In SQL, NULL is basically the database equivalent of a shrug.It is a special marker that represents a missing or unknown value. It's not the same as an empty string ('') or the number zero (0). It simply means “I don’t know” or “there’s no value here at all.”
Why NULL Exists?
NULL is essential because sometimes your data just doesn’t exist yet, or never will. NULL allows the database to acknowledge the gap without faking a value.
Eg:
- A customer doesn’t have a middle name.
- A product doesn’t have a discount yet.
- A delivery date is unknown at the time of record insertion.
When NULL Appears?
NULL occurs anytime there is a lack of value from the user.
Common reasons include:
- Optional fields with no provided value.
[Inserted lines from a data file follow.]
/-- The test of WRSTR's loop at a byte of the text. -/
theorem textLoopStep_enter {rest : List Task} {b : Byte} (hlt : s.idx < s.len) (hb : Memory.read s.txt s.idx = some b) :
    textLoopStep rest s = .next { s with todo := .op (.wrdata b) :: .textNext :: rest } := by
  simp [textLoopStep, hlt, hb]

/-- The test of WRSTR's loop at the end of the text. -/
theorem textLoopStep_leave {rest : List Task} (h : ¬ s.idx < s.len) : textLoopStep rest s = .next { s with todo := rest } :=
  if_neg h

/-- The end of a request of which nothing is left, with its whole next state. -/
theorem complete_of_done (ht : s.todo = []) :
    complete s = { s with busy := false, running := none, result := ⟨.ok, s.result.failIdx⟩,
                          results := s.results ++ [⟨.ok, s.result.failIdx⟩] } := by
  simp [complete, release, giveResult, ht]

/-- Settles O9: each task that is no operation by its own step, then the end of a request and the waiting at the port. -/
theorem stepsBetweenOperations : Obligations.StepsBetweenOperations := by
  refine ⟨fun s n rest hr ht => step_of_task hr ht, fun s rest hr ht hlt => ?_, fun s rest b hr ht hlt hb => ?_,
    fun s rest hr ht => step_of_task hr ht, fun s hr ht hb => ?_, fun s hidle hq => ?_⟩
  · rw [step_of_task hr ht]
    exact textLoopStep_leave hlt
  · rw [step_of_task hr ht]
    exact textLoopStep_enter hlt hb
  · rw [step_of_done hr ht hb, complete_of_done ht]
  · obtain ⟨hb, ht, hr⟩ := hidle
    rw [step_of_idle hr ht hb, portStep_of_no_request hq]

end Sys2Proof.Machine
end

section
/-! PROOFS of the memory family: the `TXT` space (O51), the trace of a step (O52), the port of a busy block (O45), and what the
controller latches from WRSTR (O42). -/

namespace Sys2Proof.Machine

variable {s t : State}

/-! ### The `TXT` space -/

/-- A text loaded from an address on reads as the text, counted from that address. -/
theorem Memory.read_ofBytesFrom (text : List Byte) : ∀ a j, Memory.read (Memory.ofBytesFrom a text) (a + j) = text[j]? := by
  induction text with
  | nil => intro a j; rfl
  | cons b bs ih =>
    intro a j
    rw [Memory.ofBytesFrom_cons, Memory.read_cons]
    cases j with
    | zero => exact if_pos rfl
    | succ j =>
      rw [if_neg (by omega), List.getElem?_cons_succ, ← ih (a + 1) j, Nat.add_right_comm, Nat.add_assoc]

/-- Settles O51: a text is loaded from address 0 on. -/
theorem textSpaceReadsAsTheText : Obligations.TextSpaceReadsAsTheText := by
  intro text j
  rw [Memory.ofBytes, ← Memory.read_ofBytesFrom text 0 j, Nat.zero_add]

/-! ### A step as at most one operation -/

/-- A step with the reset line low is, after a change that emits nothing and, in a busy block, takes nothing from the port, one
operation or the end of the step. -/
theorem advance_exec_or_silent (h : advance exec s = .next t) :
    ∃ u, (t = u ∨ ∃ i, exec i u = .next t) ∧ u.trace = s.trace ∧ (s.busy = true → u.requests = s.requests) := by
  obtain ⟨i, rest, -, he⟩ | ⟨n, rest, -, rfl⟩ | ⟨rest, b, -, -, -, rfl⟩ | ⟨rest, -, -, rfl⟩ | ⟨rest, -, rfl⟩ |
    ⟨-, -, rfl⟩ | ⟨-, -, -, rfl⟩ | ⟨r, rest, i, -, hidle, -, -, he⟩ | ⟨r, rest, -, hidle, -, -, rfl⟩ := advance_cases h
  · exact ⟨_, .inr ⟨i, he⟩, rfl, fun _ => rfl⟩
  · exact ⟨_, .inl rfl, rfl, fun _ => rfl⟩
  · exact ⟨_, .inl rfl, rfl, fun _ => rfl⟩
  · exact ⟨_, .inl rfl, rfl, fun _ => rfl⟩
  · exact ⟨_, .inl rfl, rfl, fun _ => rfl⟩
  · exact ⟨_, .inl rfl, rfl, fun _ => rfl⟩
  · exact ⟨_, .inl rfl, rfl, fun _ => rfl⟩
  · exact ⟨_, .inr ⟨i, he⟩, rfl, fun hb => absurd hb (by simp [hidle])⟩
  · exact ⟨_, .inl rfl, rfl, fun hb => absurd hb (by simp [hidle])⟩

/-- The three requests (R102). -/
theorem isRequest_cases {i : Instr} (hi : i.isRequest = true) : i = .init ∨ i = .clear ∨ ∃ row col, i = .wrstr row col := by
  cases i with
  | init => exact .inl rfl
  | clear => exact .inr (.inl rfl)
  | wrstr row col => exact .inr (.inr ⟨row, col, rfl⟩)
  | _ => cases hi

/-! ### The trace of a step -/

/-- The trace is as it was, or has one event more. -/
def EmitsAtMostOne (s t : State) : Prop := t.trace = s.trace ∨ ∃ e, t.trace = s.trace ++ [e]

/-- A request emits nothing itself: it is not taken, refused, or accepted. -/
theorem exec_request_trace {i : Instr} (hi : i.isRequest = true) (h : exec i s = .next t) : t.trace = s.trace := by
  obtain rfl | rfl | ⟨row, col, rfl⟩ := isRequest_cases hi
  · obtain ⟨-, e⟩ | ⟨-, -, e⟩ | ⟨-, -, e⟩ := execInit_cases s <;>
      obtain rfl := Host.Outcome.next.inj (e.symm.trans h) <;> rfl
  · obtain ⟨-, e⟩ | ⟨-, -, e⟩ | ⟨-, -, e⟩ := execClear_cases s <;>
      obtain rfl := Host.Outcome.next.inj (e.symm.trans h) <;> rfl
  · obtain ⟨-, e⟩ | ⟨-, -, e⟩ | ⟨-, -, -, e⟩ | ⟨-, -, a, -, e⟩ := execWrstr_cases row col s <;>
      obtain rfl := Host.Outcome.next.inj (e.symm.trans h) <;> rfl

/-- SETADDR emits nothing itself: its row is refused, or it is replaced by the byte to send. -/
theorem exec_setaddr_trace {row col : Byte} (h : exec (.setaddr row col) s = .next t) : t.trace = s.trace := by
  obtain ⟨-, e⟩ | ⟨a, -, e⟩ := execSetaddr_cases row col s <;> obtain rfl := Host.Outcome.next.inj (e.symm.trans h) <;> rfl

/-- An operation that is no inner one is a request or a SETADDR. -/
theorem request_or_setaddr_of_not_inner {c : Config} {i : Instr} (hi : (Task.op i).isInner c = false) :
    i.isRequest = true ∨ ∃ row col, i = .setaddr row col := by
  cases i with
  | setaddr row col => exact .inr ⟨row, col, rfl⟩
  | init => exact .inl rfl
  | clear => exact .inl rfl
  | wrstr row col => exact .inl rfl
  | _ => cases hi

/-- Every operation is one bus write, one delay, or emits nothing. -/
theorem exec_emits_at_most_one {i : Instr} (h : exec i s = .next t) : EmitsAtMostOne s t := by
  cases hi : (Task.op i).isInner s.cfg with
  | false =>
    obtain hreq | ⟨row, col, rfl⟩ := request_or_setaddr_of_not_inner hi
    · exact .inl (exec_request_trace hreq h)
    · exact .inl (exec_setaddr_trace h)
  | true =>
    obtain ⟨b, -, e⟩ | ⟨k, -, e⟩ | ⟨front, u, e, -, -, -, hq⟩ := inner_exec i s hi
    · obtain ⟨rs, d, rfl | rfl⟩ := busWrite_cases (e.symm.trans h)
      · exact .inr ⟨.wr b .ok, rfl⟩
      · exact .inr ⟨.wr b .fail, rfl⟩
    · obtain rfl := Host.Outcome.next.inj (e.symm.trans h)
      exact .inr ⟨.wait k, rfl⟩
    · obtain rfl := Host.Outcome.next.inj (e.symm.trans h)
      exact .inl hq.trace_eq

/-- Settles O52: reset emits nothing, and any other step at most the one event of its operation. -/
theorem stepEmitsAtMostOneEvent : Obligations.StepEmitsAtMostOneEvent := by
  intro s t h
  obtain ⟨later, -, rfl⟩ | ⟨l, -, h⟩ := step_cases h
  · exact .inl rfl
  · obtain ⟨u, rfl | ⟨i, he⟩, htrace, -⟩ := advance_exec_or_silent h
    · exact .inl htrace
    · have hone : EmitsAtMostOne u t := exec_emits_at_most_one he
      rwa [EmitsAtMostOne, htrace] at hone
- Data not yet available (future delivery dates, pending approvals)
- Inapplicable values (someone’s “date of divorce” who never married)
How to Deal with NULL in Snowflake?
Snowflake provides multiple functions and methods to deal with NULL dataset aka unknown data similar to other databases. I have listed some of them below:
- Use IS NULL / IS NOT NULL to identify the NULL data.
- Use COALESCE(col, default) or IFNULL(col, default) to replace them in select , joins, aggregates etc
- Use explicit filter on WHERE clauses to include NULL rows as it can can drop NULL rows unexpectedly.
- Use NVL, CASE WHEN, or similar functions to handle them in calculations or strings.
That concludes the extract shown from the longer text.